Assignment: Begin at the line containing "s.privReq r &&" in the entries below and end at the line containing "if s.resetAsked r val 1"; transcribe that range exactly and nothing outside it.

[Dataset entries]
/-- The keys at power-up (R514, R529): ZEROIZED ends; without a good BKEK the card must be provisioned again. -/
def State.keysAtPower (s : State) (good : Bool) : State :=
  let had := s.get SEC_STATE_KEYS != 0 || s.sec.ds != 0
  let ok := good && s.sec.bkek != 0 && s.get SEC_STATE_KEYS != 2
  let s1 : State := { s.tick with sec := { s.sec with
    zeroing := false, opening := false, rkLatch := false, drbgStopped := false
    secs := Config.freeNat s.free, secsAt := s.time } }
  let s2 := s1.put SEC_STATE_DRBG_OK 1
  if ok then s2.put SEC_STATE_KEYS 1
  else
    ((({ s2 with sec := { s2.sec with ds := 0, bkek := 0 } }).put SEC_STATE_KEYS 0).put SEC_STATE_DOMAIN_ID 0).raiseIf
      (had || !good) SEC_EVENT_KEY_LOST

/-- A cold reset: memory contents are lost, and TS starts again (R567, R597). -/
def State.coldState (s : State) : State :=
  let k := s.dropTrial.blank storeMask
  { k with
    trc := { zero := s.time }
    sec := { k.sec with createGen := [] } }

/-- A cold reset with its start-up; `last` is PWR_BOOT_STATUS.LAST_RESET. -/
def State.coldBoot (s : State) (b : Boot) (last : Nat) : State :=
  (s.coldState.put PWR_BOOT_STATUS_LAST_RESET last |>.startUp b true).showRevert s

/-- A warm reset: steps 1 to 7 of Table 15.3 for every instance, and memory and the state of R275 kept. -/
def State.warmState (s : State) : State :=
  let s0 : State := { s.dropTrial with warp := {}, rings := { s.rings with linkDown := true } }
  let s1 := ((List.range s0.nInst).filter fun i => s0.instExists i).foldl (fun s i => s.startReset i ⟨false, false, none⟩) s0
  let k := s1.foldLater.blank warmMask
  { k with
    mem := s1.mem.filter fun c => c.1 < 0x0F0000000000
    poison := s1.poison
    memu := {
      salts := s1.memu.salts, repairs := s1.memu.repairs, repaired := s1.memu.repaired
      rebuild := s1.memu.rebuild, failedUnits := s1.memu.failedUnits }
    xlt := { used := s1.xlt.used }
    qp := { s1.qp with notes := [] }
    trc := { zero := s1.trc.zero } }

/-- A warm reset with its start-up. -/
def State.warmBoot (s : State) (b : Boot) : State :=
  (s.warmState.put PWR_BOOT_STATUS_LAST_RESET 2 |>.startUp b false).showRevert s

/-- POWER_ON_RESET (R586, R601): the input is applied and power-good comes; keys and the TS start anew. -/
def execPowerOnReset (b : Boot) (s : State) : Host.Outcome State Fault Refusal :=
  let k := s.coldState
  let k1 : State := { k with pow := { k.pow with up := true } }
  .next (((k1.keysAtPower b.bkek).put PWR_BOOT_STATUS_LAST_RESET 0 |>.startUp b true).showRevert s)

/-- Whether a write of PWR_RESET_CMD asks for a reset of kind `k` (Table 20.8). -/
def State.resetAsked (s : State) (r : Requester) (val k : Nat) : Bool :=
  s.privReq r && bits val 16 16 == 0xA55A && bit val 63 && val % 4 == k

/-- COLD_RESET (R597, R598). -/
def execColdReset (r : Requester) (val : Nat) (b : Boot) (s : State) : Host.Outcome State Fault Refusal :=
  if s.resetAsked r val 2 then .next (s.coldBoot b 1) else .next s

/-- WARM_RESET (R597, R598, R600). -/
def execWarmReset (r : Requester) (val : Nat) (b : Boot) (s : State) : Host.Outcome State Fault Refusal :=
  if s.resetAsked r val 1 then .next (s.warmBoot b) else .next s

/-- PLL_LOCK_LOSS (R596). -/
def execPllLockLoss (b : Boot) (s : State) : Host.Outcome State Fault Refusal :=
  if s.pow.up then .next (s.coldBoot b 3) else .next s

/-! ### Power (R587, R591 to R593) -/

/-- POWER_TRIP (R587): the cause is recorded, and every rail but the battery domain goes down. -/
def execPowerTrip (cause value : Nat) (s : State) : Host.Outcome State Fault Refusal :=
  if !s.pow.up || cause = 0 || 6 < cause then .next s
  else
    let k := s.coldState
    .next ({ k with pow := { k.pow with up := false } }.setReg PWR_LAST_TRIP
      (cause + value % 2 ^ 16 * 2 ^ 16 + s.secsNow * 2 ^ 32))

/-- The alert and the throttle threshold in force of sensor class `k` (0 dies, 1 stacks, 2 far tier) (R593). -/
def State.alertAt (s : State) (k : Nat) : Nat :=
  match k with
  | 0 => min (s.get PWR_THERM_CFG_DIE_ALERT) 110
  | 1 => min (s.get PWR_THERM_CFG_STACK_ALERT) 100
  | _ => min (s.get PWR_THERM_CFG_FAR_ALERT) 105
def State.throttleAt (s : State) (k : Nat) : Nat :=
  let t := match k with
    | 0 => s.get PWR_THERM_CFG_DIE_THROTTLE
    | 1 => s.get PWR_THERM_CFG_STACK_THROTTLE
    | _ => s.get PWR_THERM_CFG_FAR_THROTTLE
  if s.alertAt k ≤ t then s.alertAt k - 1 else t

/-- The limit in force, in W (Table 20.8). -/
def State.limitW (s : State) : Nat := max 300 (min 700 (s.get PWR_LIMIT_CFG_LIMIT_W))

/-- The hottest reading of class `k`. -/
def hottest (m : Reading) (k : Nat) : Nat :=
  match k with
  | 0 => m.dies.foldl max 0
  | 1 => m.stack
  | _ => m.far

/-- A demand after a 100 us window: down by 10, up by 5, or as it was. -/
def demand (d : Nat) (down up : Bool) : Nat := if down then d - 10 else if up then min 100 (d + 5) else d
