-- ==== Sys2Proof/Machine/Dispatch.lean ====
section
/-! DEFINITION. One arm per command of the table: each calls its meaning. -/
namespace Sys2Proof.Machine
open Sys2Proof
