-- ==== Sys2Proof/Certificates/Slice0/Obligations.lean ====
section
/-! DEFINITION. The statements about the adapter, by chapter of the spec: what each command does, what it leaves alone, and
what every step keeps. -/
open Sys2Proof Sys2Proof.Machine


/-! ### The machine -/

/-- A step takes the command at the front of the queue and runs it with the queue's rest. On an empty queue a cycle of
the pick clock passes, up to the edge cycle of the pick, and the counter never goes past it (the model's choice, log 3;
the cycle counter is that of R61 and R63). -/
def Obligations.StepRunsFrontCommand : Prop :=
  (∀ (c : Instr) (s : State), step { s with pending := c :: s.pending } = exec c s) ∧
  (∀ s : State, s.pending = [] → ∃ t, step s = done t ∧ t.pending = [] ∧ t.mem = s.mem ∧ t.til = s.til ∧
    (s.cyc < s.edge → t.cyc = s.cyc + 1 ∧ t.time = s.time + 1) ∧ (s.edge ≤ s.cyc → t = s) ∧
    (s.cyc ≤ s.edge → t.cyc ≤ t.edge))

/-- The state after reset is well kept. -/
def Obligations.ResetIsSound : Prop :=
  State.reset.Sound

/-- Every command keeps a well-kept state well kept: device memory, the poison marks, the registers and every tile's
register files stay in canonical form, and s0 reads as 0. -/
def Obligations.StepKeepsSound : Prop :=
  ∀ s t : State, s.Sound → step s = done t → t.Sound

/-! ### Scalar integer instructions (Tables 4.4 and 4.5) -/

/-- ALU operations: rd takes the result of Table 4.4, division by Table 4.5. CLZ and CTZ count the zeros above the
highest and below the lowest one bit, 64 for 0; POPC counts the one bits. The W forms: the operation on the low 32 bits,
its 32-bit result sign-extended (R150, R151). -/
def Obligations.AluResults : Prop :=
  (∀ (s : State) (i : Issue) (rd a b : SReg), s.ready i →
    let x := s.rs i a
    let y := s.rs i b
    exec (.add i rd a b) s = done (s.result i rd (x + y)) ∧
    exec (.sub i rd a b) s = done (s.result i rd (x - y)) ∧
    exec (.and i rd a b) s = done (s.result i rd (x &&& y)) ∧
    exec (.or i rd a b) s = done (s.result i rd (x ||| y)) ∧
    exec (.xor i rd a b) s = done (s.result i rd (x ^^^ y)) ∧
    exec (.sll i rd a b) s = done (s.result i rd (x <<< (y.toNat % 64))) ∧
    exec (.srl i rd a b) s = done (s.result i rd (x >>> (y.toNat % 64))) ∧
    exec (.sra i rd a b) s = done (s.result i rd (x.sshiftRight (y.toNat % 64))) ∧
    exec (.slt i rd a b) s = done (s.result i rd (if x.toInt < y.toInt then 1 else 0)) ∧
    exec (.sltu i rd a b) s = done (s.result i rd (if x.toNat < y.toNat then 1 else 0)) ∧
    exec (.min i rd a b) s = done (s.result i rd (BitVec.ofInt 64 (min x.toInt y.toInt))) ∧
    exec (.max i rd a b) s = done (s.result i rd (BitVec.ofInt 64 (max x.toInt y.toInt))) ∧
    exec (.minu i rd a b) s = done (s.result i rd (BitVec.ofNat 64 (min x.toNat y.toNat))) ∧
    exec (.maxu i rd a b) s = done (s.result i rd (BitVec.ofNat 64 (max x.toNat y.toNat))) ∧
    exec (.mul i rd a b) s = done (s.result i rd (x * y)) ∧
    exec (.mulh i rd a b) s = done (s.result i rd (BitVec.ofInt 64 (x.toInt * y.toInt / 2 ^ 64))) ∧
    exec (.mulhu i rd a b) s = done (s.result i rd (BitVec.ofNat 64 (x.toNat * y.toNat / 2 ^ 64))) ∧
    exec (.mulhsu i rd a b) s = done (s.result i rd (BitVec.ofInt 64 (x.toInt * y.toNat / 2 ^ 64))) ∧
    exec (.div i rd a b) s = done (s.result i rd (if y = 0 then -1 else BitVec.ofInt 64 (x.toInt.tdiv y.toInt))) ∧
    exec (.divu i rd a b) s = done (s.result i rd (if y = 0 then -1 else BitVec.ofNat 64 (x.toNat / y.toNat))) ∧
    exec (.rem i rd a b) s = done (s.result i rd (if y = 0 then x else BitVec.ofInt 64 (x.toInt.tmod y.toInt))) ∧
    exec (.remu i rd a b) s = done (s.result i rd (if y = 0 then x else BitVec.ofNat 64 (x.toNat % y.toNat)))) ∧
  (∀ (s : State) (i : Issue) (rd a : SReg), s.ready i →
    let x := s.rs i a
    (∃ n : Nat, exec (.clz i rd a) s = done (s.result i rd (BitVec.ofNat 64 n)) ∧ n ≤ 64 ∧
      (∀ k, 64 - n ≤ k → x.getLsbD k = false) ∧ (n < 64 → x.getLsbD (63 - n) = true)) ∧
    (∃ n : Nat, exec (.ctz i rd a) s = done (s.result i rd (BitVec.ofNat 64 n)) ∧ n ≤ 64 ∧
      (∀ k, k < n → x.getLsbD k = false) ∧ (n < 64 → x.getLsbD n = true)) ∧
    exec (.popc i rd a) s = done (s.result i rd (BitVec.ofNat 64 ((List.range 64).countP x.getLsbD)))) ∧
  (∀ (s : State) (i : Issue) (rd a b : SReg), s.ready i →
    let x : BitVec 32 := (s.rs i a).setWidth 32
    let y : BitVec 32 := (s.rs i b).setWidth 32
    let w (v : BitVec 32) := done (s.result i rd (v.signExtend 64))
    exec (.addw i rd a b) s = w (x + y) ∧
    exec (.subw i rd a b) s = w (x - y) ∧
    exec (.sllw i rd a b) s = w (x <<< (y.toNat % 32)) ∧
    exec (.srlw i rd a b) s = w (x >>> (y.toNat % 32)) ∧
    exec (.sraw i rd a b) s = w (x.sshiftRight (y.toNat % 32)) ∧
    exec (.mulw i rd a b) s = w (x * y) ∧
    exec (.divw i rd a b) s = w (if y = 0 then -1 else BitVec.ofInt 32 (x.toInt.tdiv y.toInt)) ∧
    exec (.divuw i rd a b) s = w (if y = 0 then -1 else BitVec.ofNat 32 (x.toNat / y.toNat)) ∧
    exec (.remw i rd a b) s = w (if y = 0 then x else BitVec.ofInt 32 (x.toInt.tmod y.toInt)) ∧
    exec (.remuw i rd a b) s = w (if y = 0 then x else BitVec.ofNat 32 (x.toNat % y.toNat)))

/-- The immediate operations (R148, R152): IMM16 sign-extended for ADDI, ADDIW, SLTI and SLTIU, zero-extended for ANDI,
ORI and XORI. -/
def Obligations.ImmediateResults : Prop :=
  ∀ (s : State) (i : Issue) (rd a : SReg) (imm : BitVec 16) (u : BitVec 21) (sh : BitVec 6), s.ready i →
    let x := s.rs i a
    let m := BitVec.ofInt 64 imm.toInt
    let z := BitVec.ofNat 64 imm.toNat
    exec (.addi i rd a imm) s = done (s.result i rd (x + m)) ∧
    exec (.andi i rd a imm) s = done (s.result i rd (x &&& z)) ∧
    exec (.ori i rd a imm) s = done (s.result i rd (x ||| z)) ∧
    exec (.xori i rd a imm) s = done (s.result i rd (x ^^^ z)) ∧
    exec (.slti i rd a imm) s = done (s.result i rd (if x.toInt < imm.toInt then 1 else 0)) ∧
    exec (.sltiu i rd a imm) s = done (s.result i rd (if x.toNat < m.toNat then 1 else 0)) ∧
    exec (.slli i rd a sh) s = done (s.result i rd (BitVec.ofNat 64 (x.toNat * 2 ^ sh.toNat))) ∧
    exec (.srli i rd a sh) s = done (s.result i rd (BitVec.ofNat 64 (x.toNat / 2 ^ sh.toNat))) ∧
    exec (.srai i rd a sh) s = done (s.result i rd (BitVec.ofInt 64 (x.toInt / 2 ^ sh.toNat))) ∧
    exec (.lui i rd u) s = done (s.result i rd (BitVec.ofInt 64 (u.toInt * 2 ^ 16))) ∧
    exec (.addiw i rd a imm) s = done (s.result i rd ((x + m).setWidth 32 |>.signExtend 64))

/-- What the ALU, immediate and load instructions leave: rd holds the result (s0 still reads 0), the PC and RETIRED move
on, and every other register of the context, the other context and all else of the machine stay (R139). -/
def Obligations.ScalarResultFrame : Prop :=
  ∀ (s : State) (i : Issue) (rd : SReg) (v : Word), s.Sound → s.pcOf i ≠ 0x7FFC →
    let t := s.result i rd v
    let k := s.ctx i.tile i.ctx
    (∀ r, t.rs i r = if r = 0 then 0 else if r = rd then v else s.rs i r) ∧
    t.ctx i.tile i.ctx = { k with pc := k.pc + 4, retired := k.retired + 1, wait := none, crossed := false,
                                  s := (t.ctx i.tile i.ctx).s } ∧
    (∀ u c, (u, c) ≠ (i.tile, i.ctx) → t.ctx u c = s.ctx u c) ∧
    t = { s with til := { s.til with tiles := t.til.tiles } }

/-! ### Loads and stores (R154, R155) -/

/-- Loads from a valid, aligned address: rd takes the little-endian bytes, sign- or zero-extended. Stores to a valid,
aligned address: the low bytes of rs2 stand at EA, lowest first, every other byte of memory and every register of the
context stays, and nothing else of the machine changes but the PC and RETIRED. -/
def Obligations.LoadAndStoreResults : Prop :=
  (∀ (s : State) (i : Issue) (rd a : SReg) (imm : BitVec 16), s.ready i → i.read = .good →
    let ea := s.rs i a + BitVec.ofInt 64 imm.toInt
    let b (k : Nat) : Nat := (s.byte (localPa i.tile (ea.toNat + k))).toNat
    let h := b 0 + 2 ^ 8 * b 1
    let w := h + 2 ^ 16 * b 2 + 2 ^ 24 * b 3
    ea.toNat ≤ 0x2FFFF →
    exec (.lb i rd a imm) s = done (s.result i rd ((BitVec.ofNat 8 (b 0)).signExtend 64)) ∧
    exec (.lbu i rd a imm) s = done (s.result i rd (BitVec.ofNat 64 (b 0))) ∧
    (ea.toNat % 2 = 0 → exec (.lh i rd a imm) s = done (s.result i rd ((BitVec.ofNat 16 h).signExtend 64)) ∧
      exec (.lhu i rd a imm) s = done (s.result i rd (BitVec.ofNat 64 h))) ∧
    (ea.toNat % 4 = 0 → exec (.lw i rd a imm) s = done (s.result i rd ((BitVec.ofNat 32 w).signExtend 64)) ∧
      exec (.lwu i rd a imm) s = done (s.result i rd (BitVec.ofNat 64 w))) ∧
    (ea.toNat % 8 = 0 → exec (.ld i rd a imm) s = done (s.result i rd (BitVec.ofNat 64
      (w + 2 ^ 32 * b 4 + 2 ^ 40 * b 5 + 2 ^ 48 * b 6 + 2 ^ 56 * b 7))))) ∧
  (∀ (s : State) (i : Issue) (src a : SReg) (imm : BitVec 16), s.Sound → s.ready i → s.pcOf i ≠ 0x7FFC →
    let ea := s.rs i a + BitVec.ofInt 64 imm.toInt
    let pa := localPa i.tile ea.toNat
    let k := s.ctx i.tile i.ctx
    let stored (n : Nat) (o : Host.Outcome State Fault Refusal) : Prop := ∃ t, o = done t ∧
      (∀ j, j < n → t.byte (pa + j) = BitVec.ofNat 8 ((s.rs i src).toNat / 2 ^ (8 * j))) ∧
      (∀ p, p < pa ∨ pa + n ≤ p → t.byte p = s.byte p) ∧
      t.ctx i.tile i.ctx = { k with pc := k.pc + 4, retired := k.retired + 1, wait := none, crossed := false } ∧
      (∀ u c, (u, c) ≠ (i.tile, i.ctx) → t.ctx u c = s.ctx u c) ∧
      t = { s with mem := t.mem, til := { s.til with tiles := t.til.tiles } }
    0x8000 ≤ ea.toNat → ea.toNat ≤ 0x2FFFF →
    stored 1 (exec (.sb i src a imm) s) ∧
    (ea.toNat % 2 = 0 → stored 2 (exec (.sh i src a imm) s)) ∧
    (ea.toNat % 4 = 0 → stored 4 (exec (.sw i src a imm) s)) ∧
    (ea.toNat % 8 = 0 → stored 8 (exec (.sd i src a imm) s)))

Written reply:
  s.privReq r && bits val 16 16 == 0xA55A && bit val 63 && val % 4 == k

/-- COLD_RESET (R597, R598). -/
def execColdReset (r : Requester) (val : Nat) (b : Boot) (s : State) : Host.Outcome State Fault Refusal :=
  if s.resetAsked r val 2 then .next (s.coldBoot b 1) else .next s

/-- WARM_RESET (R597, R598, R600). -/
def execWarmReset (r : Requester) (val : Nat) (b : Boot) (s : State) : Host.Outcome State Fault Refusal :=
  if s.resetAsked r val 1 then .next (s.warmBoot b) else .next s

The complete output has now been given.